Clairement, la question de l’Éducation ne fut guère abordée dans les premières phases de la « construction européenne ». Tout change en 2000 avec l’élaboration de la stratégie de Lisbonne, aujourd'hui prolongée par le programme « Horizon 2020 », sur fond de crise capitaliste généralisée, et d'exacerbation de la concurrence internationale.
L'idée centrale de ladite stratégie était de faire de l'économie de l'UE l'« économie de la connaissance » la plus prospère du monde (!) pour « libérer la croissance » : d'où la nécessitéd'un rattrapage européen dans le secteur des nouvelles technologies, quasi-chasse gardée américaine. Il fallait donc aussi « redynamiser » les dispositifs de Recherche, en plein décrochage.
Cette stratégie fut un échec cinglant, mais elle déboucha sur une série de mesures importantes concernant l'Enseignement Supérieur et Recherche :
« (...) la Stratégie de Lisbonne est une stratégie qui conduit à énoncer : « on veut des universités d’excellence, regardons ce qui se fait aux États-Unis. Aux États-Unis, il y a une dizaine de grandes universités de recherche, nous devons aller vers le même système en Europe » [1].
En clair, pour la France, il s'agissait donc de reprendre l'orientation traditionnelle des différents gouvernements qui s’étaient succédés depuis 1968 sans pouvoir la mettre totalement en œuvre.
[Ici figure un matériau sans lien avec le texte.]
-- ==== Sys2Proof/Machine/GetisState.lean ====
section
/-!
DEFINITION. The state Getis keeps in the hub mailbox complex: contexts with their rings, events,
steps and completions (R314, R326, R335, R342, R344, R352, R356), mailboxes (R318, R321, R322), aborts
(R369), tune sessions (R143), and the translation fault queue (R303, R304).
-/
namespace Sys2Proof.Machine

/-- How far an accepted ring entry has come (R340, R358): accepted, dispatched, started on its engines,
finished (with a provisional status inside a step) and completed. -/
inductive EState where
  | accepted | dispatched | started | finished | completed
  deriving DecidableEq, Repr

/-- An accepted ring entry (R337) not yet covered by the completed sequence number. `refused` is set
where R338 refuses it; `step` is the step it belongs to, 0 for none; `detail` is bytes 17–31 of its
record (R345). -/
structure Entry where
  seq     : Nat
  raw     : List Byte
  refused : Bool
  state   : EState
  step    : Nat
  status  : Nat
  detail  : List Byte
  stamp   : Nat
  /-- Set when the entry is in the scope of an abort under way. -/
  held    : Bool
  /-- A LAUNCH that has run on an image with STOCHASTIC set (R329). -/
  stoch   : Bool := false
  deriving DecidableEq, Repr

/-- States of a context's step (R356). -/
inductive StepState where
  | none | waiting | opened | committing | dropping | draining
  deriving DecidableEq, Repr

/-- Floe configuration of a context (R268). -/
structure FloeCfg where
  raw : List Byte
  deriving DecidableEq, Repr

/-- The step's appends to one sequence and layer (R274, R277): tokens appended, and the floes opened with
their L2 values (floe index, L2_K, L2_V). -/
structure Append where
  seqIdx : Nat
  layer  : Nat
  count  : Nat
  opened : List (Nat × Nat × Nat)
  deriving DecidableEq, Repr

/-- A tune session (R143): rank, base model and seed. -/
structure Tune where
  rank  : Nat
  model : Nat
  seed  : W64
  deriving DecidableEq, Repr

/-- A write of the completion path waiting its turn (R344): records, then the word, then the
interrupt. `kind` 1 DONE_WRITE, 2 RECORD_WRITE, 4 INTERRUPT (R348). -/
structure DoneWrite where
  kind : Nat
  addr : Nat
  data : List Byte
  seq  : Nat
  /-- The Treleb tag while the write is outstanding. -/
  tag  : Option Nat
  deriving DecidableEq, Repr

/-- An ATTN that has been dispatched and has not completed (R282, R287): the ring entry, the parameter block,
the batch entries once they are read, its cores, and once its units run, the working length of each batch entry, the units
(batch entry, first row), the next to deal, how many are done and the first failure (unit, status,
sequence). `blockSt` is the status of the read of the block; `proj` holds for each core the bytes of UK and UV that it
keeps (R287). -/
structure AttnRun where
  seq    : Nat
  block  : List Byte
  batch  : List (List Byte)
  cores  : List Nat
  begun  : Bool
  lens   : List Nat
  units  : List (Nat × Nat)
  next   : Nat
  done   : Nat
  failed : Option (Nat × Nat × Nat)
  blockSt : Nat := 0
  proj   : List (Nat × List Byte × List Byte) := []
  deriving DecidableEq, Repr

/-- A context (R316). Default values are those of NONE. -/
structure Ctx where
  /-- 0 NONE, 1 ACTIVE, 2 COMPLETION_HELD, 3 RESETTING, 4 DESTROYING. -/
  state     : Nat := 0
  part      : Nat := 0
  ringLog2  : Nat := 0
  recLog2   : Nat := 0
  vector    : Nat := 0xFF
  ptRoot    : Nat := 0
  ringBase  : Nat := 0
  doneAddr  : Nat := 0
  recBase   : Nat := 0
  firstSeq  : Nat := 1
  latch     : Nat := 0
  wake      : Bool := false
  gap       : Bool := false
  /-- The next doorbell write re-reads the slot once (R335). -/
  reread    : Bool := false
  fetchSlot : Nat := 0
  last      : Nat := 0
  skipped   : Nat := 0
  skipRun   : Nat := 0
  foundSeq  : Nat := 0
  entries   : List Entry := []
  doneSeq   : Nat := 0
  lastStatus : Nat := 0
  records   : Nat := 0
  doneQ     : List DoneWrite := []
  events    : SMap W64 := []
  grants    : SSet := []
  floe      : Option FloeCfg := none
  appends   : List Append := []
  attn      : List AttnRun := []
  tune      : Option Tune := none
  stepNo    : Nat := 0
  retired   : Nat := 0
  step      : StepState := .none
  stepSeq   : Nat := 0
  tick      : Nat := 0
  deadline  : Nat := 0
  dropWhy   : Nat := 0
  /-- Status that later entries of a draining step receive (R366). -/
  drainSt   : Nat := 0
  resetHold : Bool := false
  mbRepeats : Nat := 0
  entriesDone : Nat := 0
  committed : Nat := 0
  dropped   : Nat := 0
  stale     : Nat := 0
  faults    : Nat := 0
  parked    : Nat := 0
  overflow  : Bool := false
  /-- Host-served pages (number of 64 KiB page) that the companion has refused an operation of the front end which has
  not yet run again (R302). -/
  feDenied  : SSet := []
  busyNs    : Nat := 0
  uncorr    : Nat := 0
  clamps    : Nat := 0
  inWindow  : Nat := 0
  deriving DecidableEq, Repr

/-- A mailbox operation that has been taken and has not replied (R323): opcode, TAG, CONTEXT, payload and
what it still waits for. `aborts` are the aborts it waits on; `replied` is set once an escalated
operation has replied and only its notice is owed. -/
structure LongOp where
  opcode  : Nat
  tag     : Nat
  ctx     : Nat
  payload : List Byte
  aborts  : List Nat
  parts   : List Nat
  replied : Bool
  deriving DecidableEq, Repr

/-- One recorded message of R321: TAG and the reply once sent. -/
structure TagRec where
  tag   : Nat
  reply : Option (List Byte)
  deriving DecidableEq, Repr

/-- A mailbox (R318, R322). Default values are those of cold start. -/
structure Mbox where
  /-- The 64 bytes that MB_IN holds (R318). -/
  input    : W512 := 0#512
  inq      : List (List Byte) := []
  outq     : List (List Byte) := []
  notices  : List (List Byte) := []
  tags     : List TagRec := []
  busy     : Option LongOp := none
  /-- Operations that replied ABORT_ESCALATED and whose work follows the reset. -/
  after    : List LongOp := []
  overrun  : Bool := false
  lost     : Bool := false
  delivered : Nat := 0
  deriving DecidableEq, Repr

/-- An abort under way (R369). `kids` are the kernels it ends on (core, kernel) pairs, `drop` the reason
of R364 when it belongs to a dropped step, and `attn` the cores of the ATTNs it ends. -/
structure Abort where
  id     : Nat
  ctx    : Nat
  scope  : Nat
  seqs   : List Nat
  kids   : List (Nat × Nat)
  t0     : Nat
  drop   : Nat
  /-- Page whose operation waits for this abort, if any. -/
  page   : Option Nat
  attn   : List Nat
  deriving DecidableEq, Repr

/-- A pending fault (R303) with the state of its entry: written or not, waiting for room, cancelled. -/
structure PendFault where
  id      : Nat
  stamp   : Nat
  va      : Nat
  stream  : Nat
  ctx     : Nat
  kind    : Nat
  access  : Nat
  level   : Nat
  step    : Nat
  written : Bool
  noRoom  : Bool
  represented : Bool
  cancelled : Bool
  deriving DecidableEq, Repr

/-- A page migration under way (R308): the fault it answers, the host page, destination, size and
where the reply entry's STATUS lies. -/
structure Migration where
  fault  : Nat
  stream : Nat
  ctx    : Nat
  va     : Nat
  entryAt : Nat
  entry  : Nat
  host   : Nat
  dst    : Nat
  size   : Nat
  part   : Nat
  status : Nat
  deriving DecidableEq, Repr

/-- The fault queue (R304, R305) and migrations. Default values are those of cold start. -/
structure FaultQueue where
  queueAddr : Option Nat := none
  ctrlAddr  : Nat := 0
  vector    : Nat := 0
  write     : Nat := 0
  read      : Nat := 0
  overflowCount : Nat := 0
  batchId   : Nat := 0
  overflow  : Bool := false
  nextId    : Nat := 1
  pending   : List PendFault := []
  migrations : List Migration := []
  staleReplies : Nat := 0
  deriving DecidableEq, Repr

end Sys2Proof.Machine
end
Le vice-président de l'Université de Lyon II précisait d'ailleurs l'enjeu de tout ceci :
« S’appuyer sur quelques grandes universités visibles du monde entier, donner ainsi aux industriels les indications sur la localisation de l’excellence (...). On n’est plus du tout dans la logique française du service public unifié, relativement indifférencié » [2].
Tout ceci converge évidemment avec les plans de la V° république, tels qu'ils ont été combattus par les enseignants et les étudiants depuis 1968 (notamment en 1976 et 1986) :
« Faire de l'Université une entreprise rentable » (…) « éliminer les 2/3 de déchets » [3]
Étant entendu, comme on le verra que tout ceci impliquait d'en finir avec le baccalauréat comme premier grade universitaire.
Dès les années 2000, donc, concernant les universités, la Commission Européenne « invite les États membres à soutenir ou créer des systèmes d’évaluation de la qualité », c'est-à-dire encourage la mise en concurrence des établissements. D'où l'importance prise par les « classements » du type de celui de Shanghai.
Enfin, en 2003, une « consultation » est organisée sur des thèmes tels que « le financement efficace des universités et l’augmentation de l’apport privé », « l’autonomie et le professionnalisme dans les affaires académiques comme dans la gestion », « la meilleure contribution des universités aux besoins locaux et régionaux », etc.
Et c'est effectivement à la mise en place de ces orientations que se sont attelés les gouvernements français, brique après brique.
En conséquence plus ou moins directe de Lisbonne, à partir de 1998, 4 gouvernements de l'Union Européenne (France, Allemagne, Royaume-Uni, Italie) [4] s'engagent dans la voie de la transformation profonde de leurs universités. L'objectif affiché était de construire un « espace européen de l'Enseignement Supérieur », calqué sur le modèle américain.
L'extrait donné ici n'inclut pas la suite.